Yeah, if you’re just worried about statistics, maybe you can do sampling (do
single-pair paths from 100 random nodes and you get an idea of what percentage
of nodes have what distribution of neighbors in a given distance).
Matei
On Mar 26, 2014, at 5:55 PM, Ryan Compton compton.r...@gmail.com wrote:
Much thanks, I suspected this would be difficult. I was hoping to
generate some 4 degrees of separation-like statistics. Looks like
I'll just have to work with a subset of my graph.
On Wed, Mar 26, 2014 at 5:20 PM, Matei Zaharia matei.zaha...@gmail.com
wrote:
All-pairs distances is tricky for a large graph because you need O(V^2)

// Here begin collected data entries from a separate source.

-- ==== Sys2Proof/Machine/AxisOps.lean ====
section
/-! DEFINITION. Shared operations of the axes: state changes (R145, R326), stops (R147), coefficients (R142 to R144),
Wingcase demands (R182 to R188), loop faults (R148) and the engines that serve an axis. -/

namespace Sys2Proof.Machine

/-- The engine that serves an axis: the one in the axis role for it, or the host engine of a shared guest (R438). -/
def State.axisEngine (s : State) (n : AxId) : Option EngId :=
  match (allFin 64).find? fun e => s.engRole e == 1 && (s.eng e).axis == n with
  | some e => some e
  | none => (allFin 64).find? fun e => (s.eng e).guest == some n

/-- The engines that see the port block of an axis: the one in service and the STANDBY engines that follow it (R60). -/
def State.axisViewers (s : State) (n : AxId) : List EngId :=
  (allFin 64).filter fun e =>
    (s.engRole e == 1 || s.engState e == .standby) && (s.eng e).axis == n || (s.eng e).guest == some n

/-- A fault event to every engine of an axis whose ENG_EVCFG enables the source at `bit` (Table 11c, R74). -/
def State.faultEvent (s : State) (n : AxId) (bit : Nat) : State :=
  forAll (s.axisViewers n) (fun s e =>
    if (s.word .ENG_EVCFG e.val).getLsbD bit
    then s.raiseFor n e .fault (BitVec.ofNat 16 (2 ^ bit)) id else s) s

/-- DATA of a final completion of an axis command: the state found (Table 9 of 10_descriptors.md). -/
def AxState.data (st : AxState) : List Byte := [BitVec.ofNat 8 st.code]

/-! ## Delivery (R303 to R305) -/

/-- Deliver an accepted command: it is in the pending table, its D has come, and no command with the same D that was
admitted before it still waits (R304, R305). Otherwise nothing is delivered. -/
def State.deliver (s : State) (src : CmdSrc) (cmd : HostCmd) (f : State → Nat → State) : State :=
  match s.accepted.find? fun a => a.src == src && a.cmd == cmd with
  | none => s
  | some a =>
    let first := (s.accepted.takeWhile fun b => b != a).all fun b => b.d != a.d
    if a.d ≤ s.now && first then
      f { s with accepted := s.accepted.filter fun b => b != a } a.d
    else s

/-- DONE at D of an axis command, with the state found and flags (Table 9 of 10_descriptors.md). -/
def State.doneAxis (s : State) (src : CmdSrc) (n : AxId) (d : Nat) (flags : Nat := 0) : State :=
  s.complete src .done 0 flags (s.axState n).data d

/-- CANCELLED at D of an axis command, with the state found. -/
def State.cancelAxis (s : State) (src : CmdSrc) (n : AxId) (d : Nat) : State :=
  s.complete src .cancelled 0 0 (s.axState n).data d

/-! ## Records and state changes -/

/-- A STATE_CHANGE record to the owner (R326); cause 0 is a command of the owner and sends none. -/
def State.stateRecord (s : State) (n : AxId) (st : AxState) (cause : Nat) : State :=
  if cause = 0 then s else s.event (s.axisOwner n) 0x000E n.val st.code [BitVec.ofNat 8 cause]

/-- Set AX_STATE.STATE and note the boundary of entry. -/
def State.putAxState (s : State) (n : AxId) (st : AxState) (cause : Nat) : State :=
  let s := s.setFld Fld.AX_STATE_STATE n.val st.code
  let s := s.setAx n { s.ax n with entryTick := s.tick, imposed := false, startOff := false, stop := none }
  (s.stateRecord n st cause).refreshAxis n

/-- AX_MSTAT.HEAD of a command (Table 7 of 07_motion.md). -/
def headCode : HostCmd → Nat
  | .moveAbs .. => 1
  | .moveVel .. => 2
  | .gear .. => 3
  | .cam .. => 4
  | .home .. => 5
  | _ => 0

/-- The active command of an axis: the head of its queue, once started. -/
def AxMot.head (m : AxMot) : Option QMove :=
  match m.queue with
  | q :: _ => if q.started then some q else none
  | [] => none

/-- GLB_CAM_BUSY (R240). -/
def State.refreshCams (s : State) : State :=
  let busy := (allFin 48).foldl (fun (acc : Nat) n =>
    match (s.motion n).head with
    | some q => match q.cmd with
      | .cam _ _ _ c _ _ _ _ => acc ||| 2 ^ (c.toNat % 16)
      | _ => acc
    | none => acc) 0
  s.setFld Fld.GLB_CAM_BUSY_BUSY 0 busy

/-- QDEPTH, HEAD and GLB_CAM_BUSY after a change of a queue. -/
def State.setQueue (s : State) (n : AxId) (q : List QMove) : State :=
  let s := s.setMotion n { s.motion n with queue := q }
  let s := s.setFld Fld.AX_MSTAT_QDEPTH n.val q.length
  let s := s.setFld Fld.AX_MSTAT_HEAD n.val (match (s.motion n).head with | some q => headCode q.cmd | none => 0)
  s.refreshCams

/-- Empty the move queue; its commands complete with the code given (R147, R439). -/
def State.emptyQueue (s : State) (n : AxId) (c : CompCode) (reason : Nat) : State :=
  let q := (s.motion n).queue
  let st := s.axState n
  if q.isEmpty then s else
  forAll q (fun s q => s.complete q.src c reason 0 st.data) (s.setQueue n [])

/-- Coefficient records still in the mailbox of an axis that enters OFF are discarded and complete CANCELLED (R323). -/
def State.dropMail (s : State) (n : AxId) : State :=
  let x := s.ax n
  let s := s.setAx n { x with mail := [] }
  let s := forAll x.mail (fun s r => s.complete r.src .cancelled 0 0 (s.axState n).data) s
  let m := s.motion n
  let s := s.setMotion n { m with limPend := [], stepCfgPend := [] }
  forAll (m.limPend ++ m.stepCfgPend) (fun s r => s.complete r.src .cancelled 0 0 (s.axState n).data) s

/-- The latch as at reset and the staging words cleared (R39); commits that still wait are discarded (R27). -/
def State.latchOff (s : State) (n : AxId) : State :=
  let k := (s.ax n).commits.length
  let s := s.setFld Fld.AX_DLMISS_LATE_DISCARD n.val (Nat.min 255 (s.fld Fld.AX_DLMISS_LATE_DISCARD n.val + k))
  let s := s.setAx n { s.ax n with released := .off, commits := [], due := [], misses := 0, sample := none }
  forAll (s.axisViewers n) (fun s e => s.setEng e { s.eng e with staged := .zero }) s

/-- An axis enters OFF (R39, R323). -/
def State.enterOff (s : State) (n : AxId) (cause : Nat) : State :=
  ((s.dropMail n).latchOff n).putAxState n .off cause

/-- An axis enters IDLE: the offset count restarts (R132). A Wingcase action that is in force there moves it to SAFE at its next B_n (R188). -/
def State.enterIdle (s : State) (n : AxId) (cause : Nat) : State :=
  let s := s.putAxState n .idle cause
  let s := s.setBit Fld.AX_STATE_IOFS_RDY n.val false
  let act := s.wcAction n
  let x := s.ax n
  s.setAx n { x with ofsCount := 0, ofsCodes := [], idleFrames := 0, speedRef := 0, lastAct := act,
                     safeReq := if act.isSome then some (x.safeReq.getD 1) else x.safeReq }

/-- Reset value of a coefficient (Table 4 of 04_axis_control.md). -/
def coefReset (id : Nat) : BitVec 32 :=
  if id = 0x06 then 0x7FFF
  else if id = 0x07 then 0x7333
  else if id = 0x12 then 0x7FFFFFFF
  else if id = 0x18 ∨ id = 0x1C then 0x7FFF
  else 0

/-- Listed coefficient IDs with their ranges (Table 4). -/
def coefRange (id : Nat) : Option (Int × Int) :=
  if id = 0x00 ∨ id = 0x01 ∨ id = 0x02 ∨ id = 0x03 ∨ id = 0x05 ∨ id = 0x06 ∨ id = 0x07 ∨ id = 0x08 ∨ id = 0x09 ∨
     id = 0x0D ∨ id = 0x10 ∨ id = 0x19 ∨ id = 0x1A ∨ id = 0x1D ∨ id = 0x1E ∨ id = 0x21 ∨ id = 0x22 ∨ id = 0x23
  then some (0, 0x7FFF)
  else if id = 0x04 ∨ id = 0x0A then some (0, 8)
  else if id = 0x0B ∨ id = 0x0C ∨ id = 0x18 ∨ id = 0x1C then some (-0x8000, 0x7FFF)
  else if id = 0x11 then some (0, 24)
  else if id = 0x12 then some (1, 2 ^ 31 - 1)
  else if id = 0x20 then some (0, 1)
  else none

/-- Group C coefficients (R143): the shifts. -/
def coefGroupC (id : Nat) : Bool := id == 0x04 || id == 0x0A || id == 0x11

/-- The active value of a coefficient. -/
def Axis.coefVal (x : Axis) (id : Nat) : BitVec 32 := Sparse.get coefReset x.coef id

/-- A shift coefficient in force. -/
def Axis.coefShift (x : Axis) (id : Nat) : Nat := (x.coefVal id).toNat

/-- An integrator rescaled from one shift of its output to another, so that the output is continuous (R144). -/
def rescale (v : Int) (old new : Nat) : Int := (satA true (nearQ (v * 2 ^ old) (2 ^ new))).toInt

/-- The whole pending set becomes active, and each integrator is rescaled by the change in its shift (R144). Its entries are kept
raw, whatever their value. -/
def State.takePending (s : State) (n : AxId) : State :=
  let x := s.ax n
  let y := { x with coef := x.coefPend.foldl (fun c kv => Sparse.put coefReset c kv.1 kv.2) x.coef, coefPend := [] }
  let s := s.setAx n y
  let m := s.motion n
  let l := m.loops
  let i := fun v => rescale v (x.coefShift 0x04) (y.coefShift 0x04)
  let s := s.setMotion n { m with loops := { l with
    dInt := i l.dInt, qInt := i l.qInt, velInt := rescale l.velInt (x.coefShift 0x0A) (y.coefShift 0x0A) } }
  s.setBit Fld.AX_STATE_COEF_PEND n.val false

/-- Put a record into the pending set (R143, R144): the last record of a coefficient stands. -/
def Axis.addPending (x : Axis) (id : Nat) (v : BitVec 32) : Axis :=
  { x with coefPend := x.coefPend.filter (fun kv => decide (kv.1 ≠ id)) ++ [(id, v)] }

/-- An axis enters RUN from IDLE or HOLD (Table 6 of 04_axis_control.md, R144). Its reference is POS, or the position that HOLD has
held. -/
def State.enterRun (s : State) (n : AxId) : State :=
  let fromIdle := s.axState n == .idle
  let s := s.takePending n
  let s := s.putAxState n .run 0
  let s := s.setAx n { s.ax n with startOff := fromIdle, integZero := fromIdle }
  let m := s.motion n
  let at_ := if fromIdle then (s.fbk n).pos.toInt else m.loops.held.getD (s.fbk n).pos.toInt
  let m := { m with trajMiss := 0, loops := { m.loops with point := { tick := s.tick, pos := at_, vel := 0, acc := 0 }, ramp := none } }
  let s := s.setMotion n { m with refPos := at_, refVel := 0, plan := none, losing := none, refs := [] }
  s.refreshAxis n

storage. Do you want to just quickly query the distance between two
vertices? In that case you can do single-source shortest paths, which I
believe exists in GraphX, or at least is very quick to implement on top of
its Pregel API. If your graph is small enough that storing all-pairs is
feasible, you can probably run this as an iterative algorithm:
http://en.wikipedia.org/wiki/Floyd–Warshall_algorithm, though I haven’t
tried it. It may be tough to do with GraphX.
Matei
On Mar 26, 2014, at 3:51 PM, Ryan Compton compton.r...@gmail.com wrote:
To clarify: I don't need the actual paths, just the distances.
On Wed, Mar 26, 2014 at 3:04 PM, Ryan Compton compton.r...@gmail.com
wrote:
No idea how feasible this is. Has anyone done it?